DATA TO USE
-- ==== Sys2Proof/Syntax.lean ====
section
/-!
DEFINITION. The commands of the PX-12: one constructor per row of spec/opcode_table.json, with the operands that the
outside supplies. A command is one event of the part, taken whole (spec/00_scope.md 0.6, R2).
-/

namespace Sys2Proof

/-- The three field inputs that the traverse controller keeps as levels (R47). -/
inductive FieldInput where
  | frontLim | backLim | drvFault
  deriving DecidableEq, Repr

/-- The two switches of the operator panel (R77). -/
inductive PanelInput where
  | park | inhibit
  deriving DecidableEq, Repr

/-- The front or the back of the frame: a turn position, an edge of the sheet. -/
inductive Side where
  | front | back
  deriving DecidableEq, Repr

/-- What the head sent in one slot on HL_IN (R30): whether the start mark came, the 24 word bits, the parity bit. -/
structure SlotRx where
  startMark : Bool
  word : SlotWord
  parity : Bool
  deriving DecidableEq, Repr

/-- The commands, in the table's order. -/
inductive Instr where
  /-- RESET_L becomes active, or power is applied with it active (R25). -/
  | coldReset
  /-- RESET_L becomes inactive, or power is applied with it inactive (R25). -/
  | starting
  /-- STARTING ends (R26). -/
  | startUpCompletion
  /-- GATE write of APPLY (R7). -/
  | apply
  /-- A pending apply is taken at an apply point (R8). -/
  | pendingApplyTaken
  /-- GATE write of MODE: the whole mode block of the staged page (R13). -/
  | mode
  /-- The fields MODE_REQ and HOLD_POS of a mode write, by themselves (R14). -/
  | modeReq (req holdPos : Word)
  /-- The field STD_NOW of a mode write, by itself (R15, R110). -/
  | stdNow (v : Word)
  /-- The field BREAK_ACK of a mode write, by itself (R15, R179). -/
  | breakAck (v : Word)
  /-- The field FAULT_ACK of a mode write, by itself (R15, R68). -/
  | faultAck (v : Word)
  /-- The field ARM of a mode write, by itself (R15, R175). -/
  | arm (v : Word)
  /-- GATE write of RESTART: a warm reset (R17). -/
  | restart
  /-- GATE write of any other code (R18). -/
  | unknownCode (code : Word)
  /-- Write of NOTICE (R19). -/
  | noticeWrite (v : Word)
  /-- Write of NOTICE MASK (R20). -/
  | noticeMaskWrite (v : Word)
  /-- Write of PART STATE or of an unused register offset; `sel` is A[4:2] (R4, R185). -/
  | otherRegisterWrite (sel : BitVec 3) (v : Word)
  /-- Host word write to the exchange memory; `wa` is A[17:2] (R1). -/
  | exchangeMemoryWrite (wa : BitVec 16) (v : Word)
  /-- Host write to the state word of record frame `k` (R21). -/
  | stateWordWrite (k : Fin 8) (v : Word)
  /-- Expiry of the sample-period timer (R28, R29). -/
  | frameStart
  /-- The last slot of the frame in flight has passed; the list is slot 0, slot 1, … as sent by the head (R30, R31). -/
  | frameReceived (slots : List SlotRx)
  /-- The echo count has reached 200 (R36). -/
  | echoTimeout
  /-- The loss count has reached LINK_LOSS (R38, R40). -/
  | linkGoesDown
  /-- The good-frame run has reached 8 (R38, R39). -/
  | linkGoesUp
  /-- The batch frame count has reached FP_FRAMES (R134). -/
  | batchFull
  /-- A persistence count has reached its limit; `cuePos` is the latched position of the frame whose sample reached it
  (R171, R177). -/
  | gaugeCueFire (cuePos : Word)
  /-- The three conditions of a standardize start hold (R111). -/
  | standardizeStart
  /-- The settle phase count has reached STD_SETTLE (R113). -/
  | settleEnd
  /-- The measure phase count has reached STD_FRAMES (R114). -/
  | measureEnd
  /-- Expiry of the drive interval (R49). -/
  | driveIntervalExpiry
  /-- The head is declared arrived (R53). -/
  | arrival
  /-- The stall time has reached STALL_TIME (R66). -/
  | stall
  /-- A miss count has reached EDGE_MISS_LIMIT (R130). -/
  | edgeMissLimitReached (side : Side)
  /-- A streak of scan entry `i` has reached RAISE_SCANS or CLEAR_SCANS (R162). -/
  | alarmStreakReached (i : Fin 36)
  /-- Expiry of the dwell timer (R60). -/
  | dwellExpiry
  /-- The levels that ENC_A and ENC_B change to, true for high (R45). -/
  | encoderStep (a b : Bool)
  /-- FRONT_LIM_L becomes active (R65). -/
  | frontLimActive
  /-- BACK_LIM_L becomes active (R65). -/
  | backLimActive
  /-- DRV_FAULT_L becomes active (R65). -/
  | drvFaultActive
  /-- A limit switch or the drive-fault input becomes inactive (R47). -/
  | fieldInputInactive (i : FieldInput)
  /-- The raw level of a panel input changes to `active` (R77). -/
  | panelInputChange (i : PanelInput) (active : Bool)
  /-- Expiry of a panel debounce timer (R77). -/
  | panelDebounceExpiry (i : PanelInput)
  /-- The raw level of BREAK_IN_L changes to `active` (R172). -/
  | breakInChange (active : Bool)
  /-- Expiry of the line debounce timer (R172). -/
  | lineDebounceExpiry
  /-- The acknowledge latch is set and the LINE condition is clear (R180). -/
  | breakResume
  deriving DecidableEq, Repr

end Sys2Proof
end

TRY IT
Reproduce only the lines running from the one with "timer (R77). -/" through the final line of the listing above, both ends included.

ANSWER TO THIS EXERCISE
  /-- Expiry of a panel debounce timer (R77). -/
  | panelDebounceExpiry (i : PanelInput)
  /-- The raw level of BREAK_IN_L changes to `active` (R172). -/
  | breakInChange (active : Bool)
  /-- Expiry of the line debounce timer (R172). -/
  | lineDebounceExpiry
  /-- The acknowledge latch is set and the LINE condition is clear (R180). -/
  | breakResume
  deriving DecidableEq, Repr

end Sys2Proof
end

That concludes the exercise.